L’invito è quello di disarmare il cuore, mantenendo però la forza di indignarsi davanti al male e di denunciarlo. No allo scoraggiamento e alla paura. Mai più violenza, rancore e rassegnazione. Sì alla riconciliazione, al perdono, perché questi rompono il cerchio della violenza.

Infine, sì alla speranza, che ha una sorgente in Gesù che ha fatto della sua tomba un giardino pasquale, una culla per la vita. Si ha diritto alla pace, ma questa è anche una conquista. Cita come seminatori di speranza l’ambasciatore Attanasio e coloro che sono stati uccisi con lui. Offendere o uccidere una donna è toccare direttamente Dio.

Coloro che hanno partecipato a questo momento, ossia le vittime delle violenze, hanno proclamato il loro impegno per perdonare i loro carnefici e per chiedere la pace per il Congo.

Gli operatori di carità

Francesco paragona gli operatori di carità agli alberi della foresta, che permettono al creato carico di violenza, di respirare e di moltiplicare la speranza. I media devono dare più spazio a quello che si vive in Africa, e la sua visita ha lo scopo di far conoscere di più questo continente.

Ci sono discriminazioni dove gli operatori di carità arrivano a portare amore, ma, a volte, due domande possono sorgere nel loro animo.

La prima: vale la pena impegnarsi in questo oceano di bisogni? Certamente, perché il bene si diffonde. Si riceve e si dona. Bisogna guardare l’altro dal basso, tranne quando l’altro è caduto e si vuole sollevarlo. Sanità e educazione sono servizi importanti che, a volte, lo Stato non si assume. L’impegno per questi due settori è anche un richiamo a chi governa: il potere è servizio. La carità è disinteressata. Chi sta bene è chiamato a condividere. Non per bontà, ma per giustizia; non è filantropia, ma fede.

La seconda domanda: come fare il bene? Con l’esempio e con la trasparenza si afferma che l’amore è espressione di ciò che si è. Con la lungimiranza si scelgono progetti che aiutano veramente coloro che li realizzano. Con la connessione, col mettersi in rete, lavorando insieme senza alcuna preclusione, si dona un servizio più autentico.

Celebrazione eucaristica

Anche nell’omelia della messa celebrata all’aeroporto di ’Ndolo, le sottolineature per la pace sono state ribadite.

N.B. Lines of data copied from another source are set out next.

/-- R413: the LIVE slot of a name in a context. -/
def liveSlot (s : State) (c name : Nat) : Option (Nat × Veneer) :=
  s.serve.veneers.find? fun v => v.2.state = .live && v.2.owner = c && v.2.name = name

/-- A ring is bound to a request that is not FREE. -/
def ringBound (s : State) (c n : Nat) : Option (Nat × Request) := (liveReqs s c).find? fun q => q.2.ring = some n

/-- R384, checks 2 to 12 for a model, in order: the status and reason of the first that fails; `x` is the entry the request would
take. -/
def admitRefused (s : State) (c x : Nat) (p : AdmitPar) (cmd : Stamp) (m : Model) : Option (Status × Nat) :=
  let y := serveOf s c
  let v := liveSlot s c p.veneer
  let bad (b : Bool) (st : Status) (r : Nat) : List (Status × Nat) := if b then [(st, r)] else []
  let noRing := p.ring = 0xFFFF
  let sampler := (tget y.samplers p.sampler none).isSome || (tget y.newSamplers p.sampler none).isSome
  let anyVen := s.serve.veneers.any fun v => v.2.state = .live && v.2.owner = c && v.2.name = p.veneer
  let draft := (draftOf s c m).isSome
  (bad m.faulted .faulted 0x62
    ++ bad (p.promptLen < 1 || p.maxNew < 1 || m.rec_.maxLen < p.promptLen + p.maxNew || p.maxNew ≤ p.resumed) .badArg 0x63
    ++ bad (!lotHas s c p.histAddr (4 * (p.promptLen + p.maxNew)) fun e => lotRead e && lotWrite e) .badArg 0x64
    ++ bad (!sampler || (tget y.stops p.stopSet none).isNone) .badArg 0x65
    ++ bad (if noRing then !p.shipOut else (ringOf s c p.ring).isNone || (ringBound s c p.ring).isSome) .busy 0x66
    ++ bad (p.veneer ≠ 0 && !anyVen) .badArg 0x67
    ++ bad (p.veneer ≠ 0 && v.elim false fun v => v.2.model ≠ p.model) .incompatible 0x68
    ++ bad (p.kInit ≠ 0 && !(draft && p.kInit ≤ y.policy.kMax)) .badArg 0x69
    ++ bad (m.att.mask = 3 && m.att.chunk < prefixLen s c x) .badArg 0x6A
    ++ bad ((p.deadline ≠ ⟨0, 0⟩ && !stampLt cmd p.deadline) || (p.shipOut && p.waitKv)
        || ((p.shipOut || p.waitKv) && (p.shipModule = 0xFFFF || (isConf s c && !(ctxOf s c).plainNet)))) .badArg 0x6B).head?

/-- R383, R385: the entry of an admitted request. -/
def admitted (s : State) (c : Nat) (p : AdmitPar) (cmd : Stamp) : Request :=
  { state := if p.waitKv then .waitKv else .admitted
    ctx := c, priority := p.priority, recompute := p.resume, noRecompute := p.noRecompute, shipOut := p.shipOut, waitKv := p.waitKv
    resume := p.resume, seed := p.seed, tag := p.tag, promptLen := p.promptLen, maxNew := p.maxNew
    generated := if p.resume then p.resumed else 0
    deadline := if p.deadline = ⟨0, 0⟩ then none else some p.deadline
    admitStamp := cmd, model := p.model, stopSet := p.stopSet, sampler := p.sampler
    ring := if p.ring = 0xFFFF then none else some p.ring
    veneer := if p.veneer = 0 then none else (liveSlot s c p.veneer).map fun v => (v.1, v.2.version)
    k := p.kInit, kInit := p.kInit, histAddr := p.histAddr
    shipModule := if p.shipOut || p.waitKv then p.shipModule else 0xFFFF
    shipId := if p.shipOut || p.waitKv then p.shipId else 0
    entry := some p }

/-- R383–R385, R660, R685, R688: `REQ_ADMIT`. Which FREE entry it takes is not stated: a free value chooses (log entry 6). -/
def execReqAdmit (h : Hdr) (c : Nat) (p : AdmitPar) (s : State) : Host.Outcome State Fault Refusal :=
  .next (command h (serveSpec 0x0500 c false false) (fun call s =>
    let bad (st : Status) (r : Nat) : Ans := noData s st [⟨2, r⟩]
    if 8 ≤ p.priority then no s .badArg
    else if s.red.drain ≠ .none then bad .badState 0xB8
    else if notActive s c then bad .badState 0xB7
    else if (funcOf s (fidContext c)).state ≠ .running || !ctxDefined s c then bad .badState 0x60
    else match modelOf s c p.model with
      | none => bad .badArg 0x61
      | some m =>
        if m.rec_.role ≠ 1 then bad .badArg 0x61
        else
          let l := freeEntries s c
          let f := takeFree s
          let x := l.getD (f.1 % max 1 l.length) (ctxOf s c).sliceBase
          let mask := [((serveOf s c).pool.maskLot + 64 * x, if m.att.mask = 3 && (serveOf s c).pool.maskLot ≠ 0 then 4 else 0)].filter (·.2 ≠ 0)
          match admitRefused s c x p call.stamp m with
          | some q => bad q.1 q.2
          | none =>
            if mask.any fun a => rangeBad s a.1 a.2 then no (squareReads mask s) .faulted
            else
            if l.isEmpty then bad .noResource 0x6C
            else
              let s := noteChange c (modReq x (fun _ => admitted s c p call.stamp) (squareReads mask f.2))
              let s := if restartable s c then
                  journalWrite c x 0 (p.promptLen + (if p.resume then p.resumed else 0))
                    (((reqOf s x).ring.bind (ringOf s c)).elim 0 (·.prod)) 1 s
                else s
              okData s [⟨2, x⟩]) s)

/-- R389, R423: `REQ_CANCEL`. -/
def execReqCancel (h : Hdr) (c x : Nat) (s : State) : Host.Outcome State Fault Refusal :=
  .next (command h (serveSpec 0x0501 c false false) (ifActive c fun call s =>
    if !inSlice s c x then no s .badArg
    else match (reqOf s x).state with
      | .free => no s .badState
      | .done => ok s
      | .cancelled => ok s
      | _ => ok (noteChange c (modReq x (fun r => { r with cancel := r.cancel.orElse fun _ => some call.stamp }) s))) s)

/-- R423: `REQ_UPDATE`; `deadline` of zero is none. -/
def execReqUpdate (h : Hdr) (c x : Nat) (priority : Option Nat) (deadline : Option Stamp) (s : State) :
    Host.Outcome State Fault Refusal :=
  .next (command h (serveSpec 0x0502 c false false) (ifActive c fun call s =>
    if !inSlice s c x || 8 ≤ priority.getD 0 then no s .badArg
    else if (reqOf s x).state = .free then no s .badState
    else if (match deadline with
      | some d => decide (d ≠ Stamp.mk 0 0) && !stampLt call.stamp d
      | none => false) then no s .badArg
    else
      let d := deadline.map fun d => if d = Stamp.mk 0 0 then none else some d
      ok (noteChange c (modReq x (fun r => { r with
        newPriority := priority.orElse fun _ => r.newPriority
        newDeadline := d.orElse fun _ => r.newDeadline }) s))) s)

/-- R423: `REQ_GET`. -/
def execReqGet (h : Hdr) (c x : Nat) (s : State) : Host.Outcome State Fault Refusal :=
  .next (command h (serveSpec 0x0503 c false true) (fun _ s =>
    if !ctxDefined s c then no s (noCtx c) else if !inSlice s c x then no s .badArg else okData s (entryFields (reqOf s x))) s)

/-! ### Models, policy, stop sets, rings, statistics -/

/-- R370, R638: `REQ_MODEL_SET`. -/
def execReqModelSet (h : Hdr) (c : Nat) (r : ModelRec) (s : State) : Host.Outcome State Fault Refusal :=
  .next (command h (serveSpec 0x0510 c true false) (fun call s =>
    if isConf s c && r.role ≠ 0 && !(ctxOf s c).unsealed.contains r.weights then no s .badArg
    else stageCtx c (.modelSet r) call s) s)

/-- R423: `REQ_SET_POLICY`. -/
def execReqSetPolicy (h : Hdr) (c decodePerPrefill kMax grow : Nat) (s : State) : Host.Outcome State Fault Refusal :=
  .next (command h (serveSpec 0x0511 c false false) (fun _ s =>
    if !ctxDefined s c then no s (noCtx c)
    else if 256 ≤ decodePerPrefill || 9 ≤ kMax || grow = 0 || 9 ≤ grow then no s .badArg
    else ok (noteChange c (modServe c (fun y => { y with newPolicy := some ⟨decodePerPrefill, kMax, grow⟩ }) s))) s)

/-- R396, R423: `REQ_STOP_SET`. -/
def execReqStopSet (h : Hdr) (c set_ : Nat) (tokens : List Nat) (seqs : List (List Nat)) (s : State) :
    Host.Outcome State Fault Refusal :=
  .next (command h (serveSpec 0x0512 c false false) (ifActive c fun _ s =>
    if 256 ≤ set_ || 32 < tokens.length || 4 < seqs.length || seqs.any (fun q => q.length < 2 || 8 < q.length) then no s .badArg
    else if (liveReqs s c).any fun q => q.2.stopSet = set_ then no s .busy
    else ok (modServe c (fun y => { y with stops := tset y.stops set_ (some ⟨tokens, seqs⟩) }) s)) s)

/-- R403, R639: the parameters of a ring are in range. -/
def ringParOk (s : State) (c : Nat) (p : RingPar) : Bool :=
  inSlice s c p.ring && p.irqEvery < 256 && (match p.kind with
    | 0 => true
    | 1 => (p.vector < 120 || p.vector = 0xFFFF) && p.addr % 4096 = 0 && p.mirror % 8 = 0 && p.consWord = 0
    | 2 => (p.vector < 120 || p.vector = 0xFFFF) && p.addr % 4096 = 0 && p.mirror % 16 = 0 && p.consWord % 8 = 0
        && lotHas s c p.consWord 8 (fun e => lotWrite e && lotExport e) && !(isConf s c && !(ctxOf s c).plainNet)
    | _ => false)

/-- R403, R408: `REQ_RING_SET`. -/
def execReqRingSet (h : Hdr) (c : Nat) (p : RingPar) (s : State) : Host.Outcome State Fault Refusal :=
  .next (command h (serveSpec 0x0513 c false false) (ifActive c fun _ s =>
    if !ringParOk s c p then no s .badArg
    else
      let held := (serveOf s c).pend.find? fun q => q.ring = p.ring && q.final
      match ringBound s c p.ring, held with
      | some (x, r), some _ =>
        let dead := (ringOf s c p.ring).elim false (ringDead s c p.ring)
        if (r.state = .done || r.state = .cancelled) && dead then define p (freeEntry x s) else no s .busy
      | some _, none => no s .busy
      | none, _ => define p s) s)
where
  /-- Both indices are 0; records that wait for the old ring are dropped. -/
  define (p : RingPar) (s : State) : Ans :=
    ok (modServe c (fun y => { y with
      rings := if p.kind = 0 then tdel y.rings p.ring else tset y.rings p.ring (some { par := p })
      pend := y.pend.filter fun q => q.ring ≠ p.ring }) s)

Tre sono le sorgenti della pace: il perdono, la comunità e la missione. La riflessione parte dall’incontro di Gesù con i discepoli quando dona loro la pace, li perdona e li manda a perdonare.

È necessario perdonare se stessi, gli altri, la storia. Bisogna deporre le armi e abbracciare la misericordia.

Il papa invita i presenti a scrivere fuori della porta di casa e ovunque all’interno di essa “pace a voi”. Ai feriti suggerisce di portare le proprie piaghe e quelle del Paese intero a Cristo, per condividerle con le sue.

La comunità. Non c’è pace senza fraternità. C’è il rischio di stare assieme ma di vivere seguendo il proprio io, mirando al potere, alla carriera e all’ambizione (anche nella Chiesa). Come superare carrierismo, ricerca di piacere e stregoneria? Guardando ai poveri e sostituendo lo spirito mondano con lo spirito di Cristo.

La missione è quella di essere coscienza di pace nel mondo, testimoni di amore, missionari del folle amore di Dio per ogni essere umano.

Il Padre ha mandato Gesù per tutti. Per ben sette volte Francesco ripete “tutti”.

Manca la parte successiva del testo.